_DATASET RECORDS_.
-- ==== Sys2Proof/Machine/Disp.lean ====
section
/-! DEFINITION. Commands and events of the displays (R408 to R431) and of the legal display's button (R317). -/

namespace Sys2Proof.Machine

/-- LEGAL_BTN_PRESS (R317): the next item is shown for 10 s; after the last the first follows. -/
def execLegalBtnPress (t : Nat) (s : State) : Host.Outcome State Fault Refusal :=
  .next (onEvent s t fun s =>
    let n := s.legalItems.length
    let item := if n ≤ s.ledger.legalItem then 1 else s.ledger.legalItem + 1
    ({ s with ledger := { s.ledger with legalItem := item, legalUntil := s.mtb + 10 * 10 ^ 9 } } : State).legalRepaint)

/-- LEGAL_DISPLAY_TIMEOUT (R317). -/
def execLegalDisplayTimeout (t : Nat) (s : State) : Host.Outcome State Fault Refusal :=
  .next (onEvent s t fun s =>
    if s.ledger.legalItem = 0 || s.mtb < s.ledger.legalUntil then s
    else ({ s with ledger := { s.ledger with legalItem := 0 } } : State).legalRepaint)

/-- LEGAL_SILENT (R428): SAFE paints INVALID until LEGAL_FW repaints. -/
def execLegalSilent (t : Nat) (s : State) : Host.Outcome State Fault Refusal :=
  .next (onEvent s t fun s =>
    let s := { s with disp := { s.disp with safeHolds := true } }
    s.segPaint s.disp.want)

/-- SEG_FRAME (R427, R428): SEGCOM alternates; a segment whose next code needs this frame's polarity takes it, every
other one that drives waits. -/
def execSegFrame (t : Nat) (s : State) : Host.Outcome State Fault Refusal :=
  .next (onEvent s t fun s =>
    match s.disp.paint with
    | none => s
    | some p =>
      if s.mtb < s.disp.segEnd then s else
      let s := { s with disp := { s.disp with segEnd := s.mtb + 10 ^ 9 / max 1 (s.rd R.DISP_SEG_CFG_SEG_FPS) } }
      let com := !s.disp.com
      let takes := fun (c : Nat) => c == 0 || (c == 1 && !com) || (c == 2 && com)
      let left := p.codes.cells.filterMap fun (c : Nat × List Nat) =>
        match c.2 with
        | [] => none
        | a :: r => if takes a then (if r = [] then none else some (c.1, r)) else some c
      let sums := p.codes.cells.foldl (fun (a : Tab Int) (c : Nat × List Nat) =>
        match c.2 with
        | x :: _ => if takes x then a.upd 0 c.1 (· + codeSign x) else a
        | [] => a) p.sums
      let p := { p with codes := ⟨left⟩, sums := if 4 ≤ p.step then p.sums else sums, frames := p.frames + 1 }
      State.segSteps 16 { s with disp := { s.disp with com := com, paint := some p } })

/-- SEG_SENSE (R425): `caps` are the capacitances measured, in 0.1 pF by segment. -/
def execSegSense (t : Nat) (caps : List Nat) (s : State) : Host.Outcome State Fault Refusal :=
  .next (onEvent s t fun s =>
    if !s.flag R.DISP_SEG_CFG_SENSE_EN || s.disp.paint.isSome
        || s.mtb < s.disp.senseAt + s.rd R.DISP_SEG_CFG_SENSE_H * 3600 * 10 ^ 9 then s
    else
      let s := { s with disp := { s.disp with senseAt := s.mtb } }
      forEach ((caps.take 96).zipIdx) (fun (p : Nat × Nat) s =>
        let s := if s.rd R.DISP_SEG_CAP_C_REF p.2 = 0 then s.wr R.DISP_SEG_CAP_C_REF p.2 p.1 else s
        let s := s.wr R.DISP_SEG_CAP_C_NOW p.2 p.1
        let ref := s.rd R.DISP_SEG_CAP_C_REF p.2
        if 2 * ref < s.rd R.DISP_SEG_CAP_C_NOW p.2 then
          s.raise Ev.DISP_SEG_SENSE 0 [p.2, if ref = 0 then 0 else 100 * s.rd R.DISP_SEG_CAP_C_NOW p.2 / ref]
        else s) s)

/-- DISP_TEMP_STALE (R410). -/
def execDispTempStale (t : Nat) (s : State) : Host.Outcome State Fault Refusal :=
  .next (onEvent s t fun s =>
    if s.disp.tempAt1 + 60 * 10 ^ 9 < s.mtb + 1 || s.disp.tempAt1 = 0 then (s.wr R.DISP_TEMP_STALE 0 1).bandShow else s)

/-- DISP_FRAME_START (R412, R416 to R418, R423, R424, R431): every running region goes to its next frame, waiting ones
start where they may, and the drive times grow. -/
def execDispFrameStart (t : Nat) (s : State) : Host.Outcome State Fault Refusal :=
  .next (onEvent s t fun s =>
    if !s.flag R.DISP_STAT_SCANNING || !s.flag R.GLOBAL_ISLAND_STAT_READY 10 || s.mtb < s.disp.frameEnd then s else
    let s := { s with disp := { s.disp with frameEnd := s.mtb + s.framePeriod } }
    let s := forEach (s.regionsIn fun t => t == .running || t == .recovery) (fun r s =>
      let d := s.region r
      s.setRegion r { d with frame := min (d.frame + 1) d.total }) s
    let s := forEach (s.regionsIn (· == .cut)) (fun r s =>
      (s.latchRegion r { s.region r with st := .recovery }).wr R.DISP_STAT_RECOVERING 0 1) s
    let waiting := (s.regionsIn (· == .queued)).mergeSort fun a b => decide ((s.region a).order ≤ (s.region b).order)
    let s := forEach waiting (fun r s => if s.mayStart r then s.startRegion r else s) s
    s.vintageFrame.imbalance)

/-- DISP_REGION_DONE (R417, R431): a region's last frame has ended. -/
def execDispRegionDone (t r : Nat) (s : State) : Host.Outcome State Fault Refusal :=
  .next (onEvent s t fun s =>
    let d := s.region r
    if !(d.st == .running || d.st == .recovery) || d.frame + 1 < d.total
        || (decide (d.frame < d.total) && decide (s.mtb < s.disp.frameEnd)) then s else
    let img := (State.regionPixels d).foldl (fun (a : Tab Nat) p =>
      a.put 15 (pixKey p.1 p.2) (State.level s.disp.target p.1 p.2)) s.disp.shown
    let s := ({ s with disp := { s.disp with shown := img } } : State).setRegion r DRegion.init
    let s := if d.recov then s.raise Ev.DISP_RECOVERED 0 [r, d.total, d.peak]
      else s.raise Ev.DISP_DONE 0 [r, d.mode, d.band, d.total, 0, b2n d.fallback]
    (s.finaliseOpt d.ctx St.OK).dispIdle)

/-- EPD_PWR_GOOD_RISE (R415). -/
def execEpdPwrGoodRise (t : Nat) (s : State) : Host.Outcome State Fault Refusal :=
  .next (onEvent s t fun s => (s.wr R.DISP_STAT_PWR_GOOD 0 1).dispWake)

/-- DISP_PWR_TIMEOUT (R415). (DESIGN CHOICE, log 155) -/
def execDispPwrTimeout (t : Nat) (s : State) : Host.Outcome State Fault Refusal :=
  .next (onEvent s t fun s =>
    if !s.disp.pwrEn || s.flag R.DISP_STAT_PWR_GOOD || s.mtb < s.disp.pwrAt + 20 * 10 ^ 6 then s else
    let s := forEach (s.regionsIn (· == .queued)) (fun r s => s.dropRegion r 2 St.NOT_READY) s
    (({ s with disp := { s.disp with pwrEn := false } } : State).raise Ev.DISP_PWR 0 [0]).dispIdle)

/-- EPD_PWR_GOOD_LOSS (R415, R429, R430): while scanning it is handled as a power loss with the stop row unknown; what
waits then asks for the supply again. (DESIGN CHOICE, log 155) -/
def execEpdPwrGoodLoss (t : Nat) (s : State) : Host.Outcome State Fault Refusal :=
  .next (onEvent s t fun s =>
    let scanning := s.flag R.DISP_STAT_SCANNING
    let s := s.wr R.DISP_STAT_PWR_GOOD 0 0
    if scanning then ((s.raise Ev.DISP_PWR 0 [1]).dispCut none).dispWake else s)

/-- DISP_PWR_OFF (R415): 100 ms after the last region ends. -/
def execDispPwrOff (t : Nat) (s : State) : Host.Outcome State Fault Refusal :=
  .next (onEvent s t fun s =>
    if s.regionsIn (fun t => t == .running || t == .recovery) != [] || s.dispWaits
        || s.mtb < s.disp.idleAt + 100 * 10 ^ 6 then s
    else (({ s with disp := { s.disp with pwrEn := false } } : State).wr R.DISP_STAT_PWR_GOOD 0 0).wr R.DISP_STAT_SCANNING 0 0)

/-- VINTAGE_SAVE (R423): every 10 s. -/
def execVintageSave (t : Nat) (s : State) : Host.Outcome State Fault Refusal :=
  .next (onEvent s t fun s =>
    if s.mtb < s.disp.saveAt + 10 ^ 10 then s
    else { s with disp := { s.disp with vintSaved := s.disp.vint, saveAt := s.mtb } })

/-- DISP_QUERY (R417). -/
def execDispQuery (x : Ctx) (s : State) : Host.Outcome State Fault Refusal :=
  .next (s.command x Op.DISP_QUERY 0 none fun s =>
    let active := (s.regionsIn fun t => t == .running || t == .recovery).length
    let queued := (s.regionsIn fun t => t == .queued || t == .cut).length
    s.complete x St.OK (s.pack [R.DISP_STAT_SCANNING, R.DISP_STAT_RECOVERING, R.DISP_STAT_PWR_GOOD, R.DISP_STAT_ABANDONED]
      + 2 ^ 16 * queued + 2 ^ 27 * active + 2 ^ 32 * s.rd R.DISP_TEMP_BAND))

/-- DISP_IMAGE_LOAD (R417, R418): two pixels per byte, the left one in bits 3 to 0. -/
def execDispImageLoad (x : Ctx) (px py w h : Nat) (pixels : List Byte) (s : State) : Host.Outcome State Fault Refusal :=
  .next (s.command x Op.DISP_IMAGE_LOAD 0 none fun s =>
    if w = 0 || h = 0 || px % 8 != 0 || w % 8 != 0 || decide (s.rd R.DISP_CFG_WIDTH < px + w)
        || decide (s.rd R.DISP_CFG_HEIGHT < py + h) then s.complete x St.REGION_SIZE
    else if pixels.length * 2 ≠ w * h then s.complete x St.BAD_PARAM
    else
      let levels := pixels.flatMap fun b => [b.toNat % 16, b.toNat / 16]
      let img := ((rectPixels px py w h).zip levels).foldl (fun (a : Tab Nat) e => a.put 15 (pixKey e.1.1 e.1.2) e.2) s.disp.pend
      ({ s with disp := { s.disp with pend := img } } : State).complete x St.OK)

/-- DISP_UPDATE (R414, R417, R418), outside a Cask. -/
def execDispUpdate (x : Ctx) (px py w h mode : Nat) (s : State) : Host.Outcome State Fault Refusal :=
  .next (s.command x Op.DISP_UPDATE 0 (some (.dispUpdate px py w h mode)) fun s =>
    if w = 0 && h = 0 then s.complete x St.REGION_SIZE else
    match s.dispBad px py w h mode with
    | some st => s.complete x st
    | none => (s.complete x St.ACCEPTED).dispStart px py w h mode (some x))

/-- DISP_TEMP_SET (R410, R411). -/
def execDispTempSet (x : Ctx) (v : Int) (s : State) : Host.Outcome State Fault Refusal :=
  .next (s.command x Op.DISP_TEMP_SET 0 none fun s =>
    if s.rd R.DISP_TEMP_SRC ≠ 2 || v < -16384 || 16383 < v then s.complete x St.BAD_PARAM
    else (s.dispTemp v false).complete x St.OK)

/-- DISP_VINTAGE_READ (R423): 0.01 s by tile, positive then negative. -/
def execDispVintageRead (x : Ctx) (s : State) : Host.Outcome State Fault Refusal :=
  .next (s.command x Op.DISP_VINTAGE_READ 0 none fun s =>
    (s.giveBuffer ((List.range s.tiles).flatMap fun t => [s.driveNs t 0 / 10 ^ 7, s.driveNs t 1 / 10 ^ 7])).complete x St.OK)

/-- DISP_VINTAGE_RESET (R423): under an owner signature. -/
def execDispVintageReset (x : Ctx) (sig : OwnerSig) (s : State) : Host.Outcome State Fault Refusal :=
  .next (s.command x Op.DISP_VINTAGE_RESET 0 none fun s =>
    s.owned x sig none fun s =>
      ({ s with disp := { s.disp with vint := .empty, vintSaved := .empty, imbal := [] } } : State).complete x St.OK)

end Sys2Proof.Machine
end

_TASK DETAILS_. For the string "total", go through the entries above and copy each line where it occurs.

_YOUR RESPONSE_.
      s.setRegion r { d with frame := min (d.frame + 1) d.total }) s
    if !(d.st == .running || d.st == .recovery) || d.frame + 1 < d.total
        || (decide (d.frame < d.total) && decide (s.mtb < s.disp.frameEnd)) then s else
    let s := if d.recov then s.raise Ev.DISP_RECOVERED 0 [r, d.total, d.peak]
      else s.raise Ev.DISP_DONE 0 [r, d.mode, d.band, d.total, 0, b2n d.fallback]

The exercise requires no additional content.